Exercise materials:
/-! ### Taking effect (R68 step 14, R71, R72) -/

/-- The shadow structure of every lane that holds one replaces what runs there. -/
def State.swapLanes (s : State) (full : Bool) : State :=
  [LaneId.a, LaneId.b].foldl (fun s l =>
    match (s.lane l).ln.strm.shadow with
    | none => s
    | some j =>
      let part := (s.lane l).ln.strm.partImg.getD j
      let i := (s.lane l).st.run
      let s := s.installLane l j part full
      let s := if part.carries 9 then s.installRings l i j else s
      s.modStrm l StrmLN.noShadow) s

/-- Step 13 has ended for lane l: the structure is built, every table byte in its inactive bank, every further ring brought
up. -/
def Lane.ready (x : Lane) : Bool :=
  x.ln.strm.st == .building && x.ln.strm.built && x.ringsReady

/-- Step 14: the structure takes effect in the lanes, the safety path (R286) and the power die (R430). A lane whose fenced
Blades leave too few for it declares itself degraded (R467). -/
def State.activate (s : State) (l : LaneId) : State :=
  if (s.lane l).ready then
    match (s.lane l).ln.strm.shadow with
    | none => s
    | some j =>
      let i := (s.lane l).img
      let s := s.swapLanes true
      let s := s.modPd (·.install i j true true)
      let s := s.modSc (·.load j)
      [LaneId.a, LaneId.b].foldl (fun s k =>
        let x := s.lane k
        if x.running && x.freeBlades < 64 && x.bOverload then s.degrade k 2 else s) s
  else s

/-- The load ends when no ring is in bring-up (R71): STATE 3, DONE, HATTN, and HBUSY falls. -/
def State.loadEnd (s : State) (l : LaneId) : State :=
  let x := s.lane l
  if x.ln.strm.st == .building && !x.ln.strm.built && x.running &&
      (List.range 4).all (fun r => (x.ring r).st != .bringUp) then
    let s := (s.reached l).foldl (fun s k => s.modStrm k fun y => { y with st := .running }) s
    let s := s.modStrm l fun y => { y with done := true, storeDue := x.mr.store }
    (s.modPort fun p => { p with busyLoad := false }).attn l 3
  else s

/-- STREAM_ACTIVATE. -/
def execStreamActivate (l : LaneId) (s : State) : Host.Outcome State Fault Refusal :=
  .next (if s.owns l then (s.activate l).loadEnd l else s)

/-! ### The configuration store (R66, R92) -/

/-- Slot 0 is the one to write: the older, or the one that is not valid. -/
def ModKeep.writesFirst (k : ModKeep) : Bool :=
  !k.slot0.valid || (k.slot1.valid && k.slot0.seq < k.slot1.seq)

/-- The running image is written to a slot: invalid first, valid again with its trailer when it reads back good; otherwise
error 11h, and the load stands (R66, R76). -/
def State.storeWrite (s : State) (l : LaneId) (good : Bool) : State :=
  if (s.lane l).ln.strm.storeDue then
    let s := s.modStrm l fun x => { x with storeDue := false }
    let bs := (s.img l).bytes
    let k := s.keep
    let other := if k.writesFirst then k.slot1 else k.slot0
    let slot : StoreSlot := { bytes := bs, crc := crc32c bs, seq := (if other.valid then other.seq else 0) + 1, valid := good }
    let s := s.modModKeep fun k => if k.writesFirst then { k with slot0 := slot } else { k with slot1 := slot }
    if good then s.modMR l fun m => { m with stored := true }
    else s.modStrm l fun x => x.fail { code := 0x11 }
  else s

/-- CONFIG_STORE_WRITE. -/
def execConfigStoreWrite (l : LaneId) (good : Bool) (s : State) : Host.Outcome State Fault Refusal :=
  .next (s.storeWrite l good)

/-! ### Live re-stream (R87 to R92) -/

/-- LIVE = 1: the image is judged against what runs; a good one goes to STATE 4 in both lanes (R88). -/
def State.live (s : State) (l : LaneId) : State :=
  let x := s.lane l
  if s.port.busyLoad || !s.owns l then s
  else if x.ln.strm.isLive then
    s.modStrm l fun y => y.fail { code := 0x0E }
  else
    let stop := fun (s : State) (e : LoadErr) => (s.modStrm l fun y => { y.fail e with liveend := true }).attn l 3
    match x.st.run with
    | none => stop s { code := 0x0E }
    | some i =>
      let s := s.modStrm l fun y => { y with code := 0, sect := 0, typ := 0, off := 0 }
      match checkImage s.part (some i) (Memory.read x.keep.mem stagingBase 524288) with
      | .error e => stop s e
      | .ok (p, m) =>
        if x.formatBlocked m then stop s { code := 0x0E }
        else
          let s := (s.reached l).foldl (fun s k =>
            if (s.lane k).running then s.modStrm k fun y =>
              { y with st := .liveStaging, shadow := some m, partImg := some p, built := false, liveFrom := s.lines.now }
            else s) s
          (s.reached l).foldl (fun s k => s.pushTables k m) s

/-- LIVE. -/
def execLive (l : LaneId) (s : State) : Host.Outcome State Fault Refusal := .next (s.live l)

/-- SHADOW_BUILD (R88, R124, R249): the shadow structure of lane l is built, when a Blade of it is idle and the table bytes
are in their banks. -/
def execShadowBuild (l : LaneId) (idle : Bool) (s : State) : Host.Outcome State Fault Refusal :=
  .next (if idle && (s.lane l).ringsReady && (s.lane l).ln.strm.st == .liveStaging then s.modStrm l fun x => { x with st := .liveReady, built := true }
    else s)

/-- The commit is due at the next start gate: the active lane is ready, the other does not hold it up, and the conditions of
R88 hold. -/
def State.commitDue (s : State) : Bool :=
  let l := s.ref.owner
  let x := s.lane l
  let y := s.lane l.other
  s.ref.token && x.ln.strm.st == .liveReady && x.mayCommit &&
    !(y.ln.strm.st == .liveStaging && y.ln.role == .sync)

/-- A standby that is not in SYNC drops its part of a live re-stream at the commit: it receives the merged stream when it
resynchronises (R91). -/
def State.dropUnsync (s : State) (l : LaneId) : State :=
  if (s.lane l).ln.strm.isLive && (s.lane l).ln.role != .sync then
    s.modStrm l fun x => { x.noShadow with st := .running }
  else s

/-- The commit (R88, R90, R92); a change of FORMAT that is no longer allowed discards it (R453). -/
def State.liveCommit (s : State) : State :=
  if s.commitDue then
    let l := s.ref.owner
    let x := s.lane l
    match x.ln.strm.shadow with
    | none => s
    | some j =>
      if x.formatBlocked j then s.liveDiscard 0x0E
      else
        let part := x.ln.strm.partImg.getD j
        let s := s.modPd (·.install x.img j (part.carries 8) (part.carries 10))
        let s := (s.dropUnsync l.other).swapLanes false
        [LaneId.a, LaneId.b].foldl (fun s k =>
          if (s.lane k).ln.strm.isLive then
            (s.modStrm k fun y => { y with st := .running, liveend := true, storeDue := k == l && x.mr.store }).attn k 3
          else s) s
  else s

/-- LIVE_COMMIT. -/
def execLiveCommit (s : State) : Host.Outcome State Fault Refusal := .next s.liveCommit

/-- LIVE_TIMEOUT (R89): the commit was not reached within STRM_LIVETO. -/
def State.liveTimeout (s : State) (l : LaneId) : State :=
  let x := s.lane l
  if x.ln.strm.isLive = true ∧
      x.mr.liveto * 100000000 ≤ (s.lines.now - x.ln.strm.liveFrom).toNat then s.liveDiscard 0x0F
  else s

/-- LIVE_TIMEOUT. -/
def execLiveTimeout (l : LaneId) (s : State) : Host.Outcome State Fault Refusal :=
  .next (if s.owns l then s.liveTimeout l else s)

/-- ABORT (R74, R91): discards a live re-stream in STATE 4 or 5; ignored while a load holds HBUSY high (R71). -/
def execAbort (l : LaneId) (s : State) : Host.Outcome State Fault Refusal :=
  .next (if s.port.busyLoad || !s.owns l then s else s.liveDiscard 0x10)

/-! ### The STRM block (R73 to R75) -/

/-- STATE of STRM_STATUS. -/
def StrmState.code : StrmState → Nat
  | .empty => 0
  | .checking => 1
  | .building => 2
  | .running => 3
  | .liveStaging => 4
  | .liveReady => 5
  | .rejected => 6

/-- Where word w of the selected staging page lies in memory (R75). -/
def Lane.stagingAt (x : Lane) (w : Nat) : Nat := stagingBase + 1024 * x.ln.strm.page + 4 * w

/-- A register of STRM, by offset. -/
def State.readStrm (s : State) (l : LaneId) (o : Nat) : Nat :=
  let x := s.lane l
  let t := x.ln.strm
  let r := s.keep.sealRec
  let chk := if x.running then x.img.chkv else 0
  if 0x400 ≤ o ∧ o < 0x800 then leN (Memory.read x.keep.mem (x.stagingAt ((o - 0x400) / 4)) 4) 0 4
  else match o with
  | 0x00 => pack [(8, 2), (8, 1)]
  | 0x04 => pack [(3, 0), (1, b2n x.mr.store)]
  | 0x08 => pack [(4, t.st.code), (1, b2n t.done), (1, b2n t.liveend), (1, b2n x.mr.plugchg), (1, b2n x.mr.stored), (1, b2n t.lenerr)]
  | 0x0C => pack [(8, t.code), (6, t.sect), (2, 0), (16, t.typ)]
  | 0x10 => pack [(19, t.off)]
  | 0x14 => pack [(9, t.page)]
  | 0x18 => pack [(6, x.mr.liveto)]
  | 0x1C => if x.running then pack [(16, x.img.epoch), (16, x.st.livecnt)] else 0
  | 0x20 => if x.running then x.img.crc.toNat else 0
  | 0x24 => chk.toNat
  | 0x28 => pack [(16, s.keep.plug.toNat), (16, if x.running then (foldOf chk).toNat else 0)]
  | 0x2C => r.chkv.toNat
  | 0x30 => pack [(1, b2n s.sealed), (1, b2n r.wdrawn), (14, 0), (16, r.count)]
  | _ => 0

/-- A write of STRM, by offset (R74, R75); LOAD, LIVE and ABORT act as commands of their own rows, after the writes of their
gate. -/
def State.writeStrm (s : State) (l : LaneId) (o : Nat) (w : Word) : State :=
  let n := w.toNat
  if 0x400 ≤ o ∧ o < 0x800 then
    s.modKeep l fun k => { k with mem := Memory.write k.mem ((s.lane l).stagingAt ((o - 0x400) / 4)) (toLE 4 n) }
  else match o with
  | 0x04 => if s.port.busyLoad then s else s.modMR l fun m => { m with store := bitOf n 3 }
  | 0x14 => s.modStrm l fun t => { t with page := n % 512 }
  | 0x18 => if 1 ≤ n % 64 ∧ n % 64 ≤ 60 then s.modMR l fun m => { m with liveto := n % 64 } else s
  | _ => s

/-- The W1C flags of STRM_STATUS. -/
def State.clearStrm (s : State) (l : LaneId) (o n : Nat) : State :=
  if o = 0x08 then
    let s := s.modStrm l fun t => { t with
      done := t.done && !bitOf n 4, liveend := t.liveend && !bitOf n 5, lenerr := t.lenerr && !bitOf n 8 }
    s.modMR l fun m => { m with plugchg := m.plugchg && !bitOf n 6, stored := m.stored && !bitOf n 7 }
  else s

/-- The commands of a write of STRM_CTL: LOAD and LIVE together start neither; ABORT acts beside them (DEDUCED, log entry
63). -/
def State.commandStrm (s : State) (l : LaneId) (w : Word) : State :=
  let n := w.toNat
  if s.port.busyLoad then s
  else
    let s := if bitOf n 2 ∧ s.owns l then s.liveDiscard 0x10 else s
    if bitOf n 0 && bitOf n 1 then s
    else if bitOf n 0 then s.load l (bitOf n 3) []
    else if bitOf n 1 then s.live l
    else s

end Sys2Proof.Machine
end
==
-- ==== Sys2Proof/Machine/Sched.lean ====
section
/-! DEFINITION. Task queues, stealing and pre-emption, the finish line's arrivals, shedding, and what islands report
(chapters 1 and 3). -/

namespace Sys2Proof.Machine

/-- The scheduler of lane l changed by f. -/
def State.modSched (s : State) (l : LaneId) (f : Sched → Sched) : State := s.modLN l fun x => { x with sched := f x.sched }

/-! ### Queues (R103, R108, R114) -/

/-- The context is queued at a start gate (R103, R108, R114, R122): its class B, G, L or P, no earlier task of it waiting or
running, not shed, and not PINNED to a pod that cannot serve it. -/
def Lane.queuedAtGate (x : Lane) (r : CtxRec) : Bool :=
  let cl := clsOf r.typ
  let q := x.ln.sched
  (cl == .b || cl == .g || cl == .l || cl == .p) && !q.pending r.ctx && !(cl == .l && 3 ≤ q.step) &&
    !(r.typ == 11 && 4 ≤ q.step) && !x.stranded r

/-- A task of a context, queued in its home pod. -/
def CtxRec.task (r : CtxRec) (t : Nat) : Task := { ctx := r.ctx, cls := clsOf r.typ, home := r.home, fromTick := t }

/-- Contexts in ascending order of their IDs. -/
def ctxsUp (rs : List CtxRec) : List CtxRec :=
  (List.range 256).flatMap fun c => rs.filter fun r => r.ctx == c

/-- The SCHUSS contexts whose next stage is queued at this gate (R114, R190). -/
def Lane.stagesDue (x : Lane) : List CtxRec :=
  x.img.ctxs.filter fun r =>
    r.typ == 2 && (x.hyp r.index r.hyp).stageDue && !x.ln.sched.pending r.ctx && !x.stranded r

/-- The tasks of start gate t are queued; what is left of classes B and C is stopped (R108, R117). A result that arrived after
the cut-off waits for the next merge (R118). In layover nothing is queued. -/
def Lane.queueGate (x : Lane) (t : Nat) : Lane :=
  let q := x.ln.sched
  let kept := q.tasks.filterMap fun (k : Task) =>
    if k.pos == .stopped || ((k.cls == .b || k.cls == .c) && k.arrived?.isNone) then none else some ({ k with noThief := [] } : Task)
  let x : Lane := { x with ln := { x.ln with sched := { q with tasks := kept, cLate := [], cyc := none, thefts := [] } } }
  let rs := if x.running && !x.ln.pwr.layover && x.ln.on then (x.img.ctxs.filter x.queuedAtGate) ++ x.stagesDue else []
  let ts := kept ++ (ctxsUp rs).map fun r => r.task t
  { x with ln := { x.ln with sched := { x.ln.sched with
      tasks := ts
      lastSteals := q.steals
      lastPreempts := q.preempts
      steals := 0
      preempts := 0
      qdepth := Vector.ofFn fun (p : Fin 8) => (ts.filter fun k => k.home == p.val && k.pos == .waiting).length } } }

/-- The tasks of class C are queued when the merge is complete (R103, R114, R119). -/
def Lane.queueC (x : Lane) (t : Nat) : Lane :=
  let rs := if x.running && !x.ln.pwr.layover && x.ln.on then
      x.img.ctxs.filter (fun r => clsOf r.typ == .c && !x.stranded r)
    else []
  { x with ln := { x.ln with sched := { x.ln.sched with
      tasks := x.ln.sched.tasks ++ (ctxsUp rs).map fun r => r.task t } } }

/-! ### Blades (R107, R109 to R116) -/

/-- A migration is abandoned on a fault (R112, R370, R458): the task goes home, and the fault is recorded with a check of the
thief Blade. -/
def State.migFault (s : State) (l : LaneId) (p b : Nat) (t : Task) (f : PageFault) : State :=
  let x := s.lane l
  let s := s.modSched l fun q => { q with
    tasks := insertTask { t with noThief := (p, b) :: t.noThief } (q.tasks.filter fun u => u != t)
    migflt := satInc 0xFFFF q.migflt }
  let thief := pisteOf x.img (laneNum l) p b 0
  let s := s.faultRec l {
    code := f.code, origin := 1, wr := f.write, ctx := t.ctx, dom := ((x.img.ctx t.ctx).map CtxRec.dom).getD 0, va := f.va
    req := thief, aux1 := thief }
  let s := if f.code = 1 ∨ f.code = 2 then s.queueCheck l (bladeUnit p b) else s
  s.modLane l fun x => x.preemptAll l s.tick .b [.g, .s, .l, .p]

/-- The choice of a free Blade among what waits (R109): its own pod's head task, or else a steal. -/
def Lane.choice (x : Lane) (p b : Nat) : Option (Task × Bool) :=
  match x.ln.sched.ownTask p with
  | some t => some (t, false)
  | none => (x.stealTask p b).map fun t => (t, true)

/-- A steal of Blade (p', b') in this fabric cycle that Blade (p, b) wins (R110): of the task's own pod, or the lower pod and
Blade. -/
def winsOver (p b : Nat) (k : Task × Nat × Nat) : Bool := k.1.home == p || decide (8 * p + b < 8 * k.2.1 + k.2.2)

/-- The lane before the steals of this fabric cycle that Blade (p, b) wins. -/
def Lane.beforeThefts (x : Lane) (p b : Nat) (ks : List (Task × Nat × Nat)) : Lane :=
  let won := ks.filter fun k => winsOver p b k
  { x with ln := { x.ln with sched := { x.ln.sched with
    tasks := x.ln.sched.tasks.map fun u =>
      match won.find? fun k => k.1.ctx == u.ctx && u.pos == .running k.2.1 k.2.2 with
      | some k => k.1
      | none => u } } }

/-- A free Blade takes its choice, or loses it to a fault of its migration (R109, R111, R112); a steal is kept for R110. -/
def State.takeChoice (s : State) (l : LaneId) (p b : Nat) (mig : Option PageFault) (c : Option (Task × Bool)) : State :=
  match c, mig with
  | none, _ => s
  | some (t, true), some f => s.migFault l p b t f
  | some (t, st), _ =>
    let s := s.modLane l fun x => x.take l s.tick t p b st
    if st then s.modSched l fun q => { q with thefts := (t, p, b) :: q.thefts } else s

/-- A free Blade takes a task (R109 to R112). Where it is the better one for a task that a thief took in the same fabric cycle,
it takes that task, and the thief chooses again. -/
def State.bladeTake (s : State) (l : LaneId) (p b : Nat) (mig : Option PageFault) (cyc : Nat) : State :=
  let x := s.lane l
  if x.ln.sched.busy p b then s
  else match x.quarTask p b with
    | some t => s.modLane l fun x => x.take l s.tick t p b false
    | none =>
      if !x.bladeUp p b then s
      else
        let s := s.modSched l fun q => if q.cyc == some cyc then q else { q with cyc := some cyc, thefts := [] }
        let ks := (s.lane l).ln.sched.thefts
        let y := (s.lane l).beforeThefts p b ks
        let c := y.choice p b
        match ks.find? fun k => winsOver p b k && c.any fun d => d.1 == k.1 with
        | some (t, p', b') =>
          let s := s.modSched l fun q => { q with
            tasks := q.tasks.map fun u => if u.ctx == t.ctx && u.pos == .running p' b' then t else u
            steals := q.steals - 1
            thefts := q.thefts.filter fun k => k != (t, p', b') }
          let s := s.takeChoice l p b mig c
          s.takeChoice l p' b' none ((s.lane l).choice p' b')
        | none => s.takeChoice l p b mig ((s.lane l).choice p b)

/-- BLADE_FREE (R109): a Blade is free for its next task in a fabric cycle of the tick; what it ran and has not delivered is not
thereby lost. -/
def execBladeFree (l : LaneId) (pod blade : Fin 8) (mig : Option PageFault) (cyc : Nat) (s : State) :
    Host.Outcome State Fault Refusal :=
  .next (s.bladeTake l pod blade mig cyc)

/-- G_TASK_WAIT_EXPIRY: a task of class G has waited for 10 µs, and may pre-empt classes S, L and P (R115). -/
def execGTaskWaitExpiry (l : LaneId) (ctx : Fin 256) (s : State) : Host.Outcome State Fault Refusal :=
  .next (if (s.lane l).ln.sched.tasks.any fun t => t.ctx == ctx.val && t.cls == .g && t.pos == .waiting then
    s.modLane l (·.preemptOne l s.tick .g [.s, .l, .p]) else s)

Problem to work on:
From the records above, give again exactly the lines running from the line with "P (R115). -/" to the line with "t.pos == .waiting then", inclusive.

Completed exercise:
/-- G_TASK_WAIT_EXPIRY: a task of class G has waited for 10 µs, and may pre-empt classes S, L and P (R115). -/
def execGTaskWaitExpiry (l : LaneId) (ctx : Fin 256) (s : State) : Host.Outcome State Fault Refusal :=
  .next (if (s.lane l).ln.sched.tasks.any fun t => t.ctx == ctx.val && t.cls == .g && t.pos == .waiting then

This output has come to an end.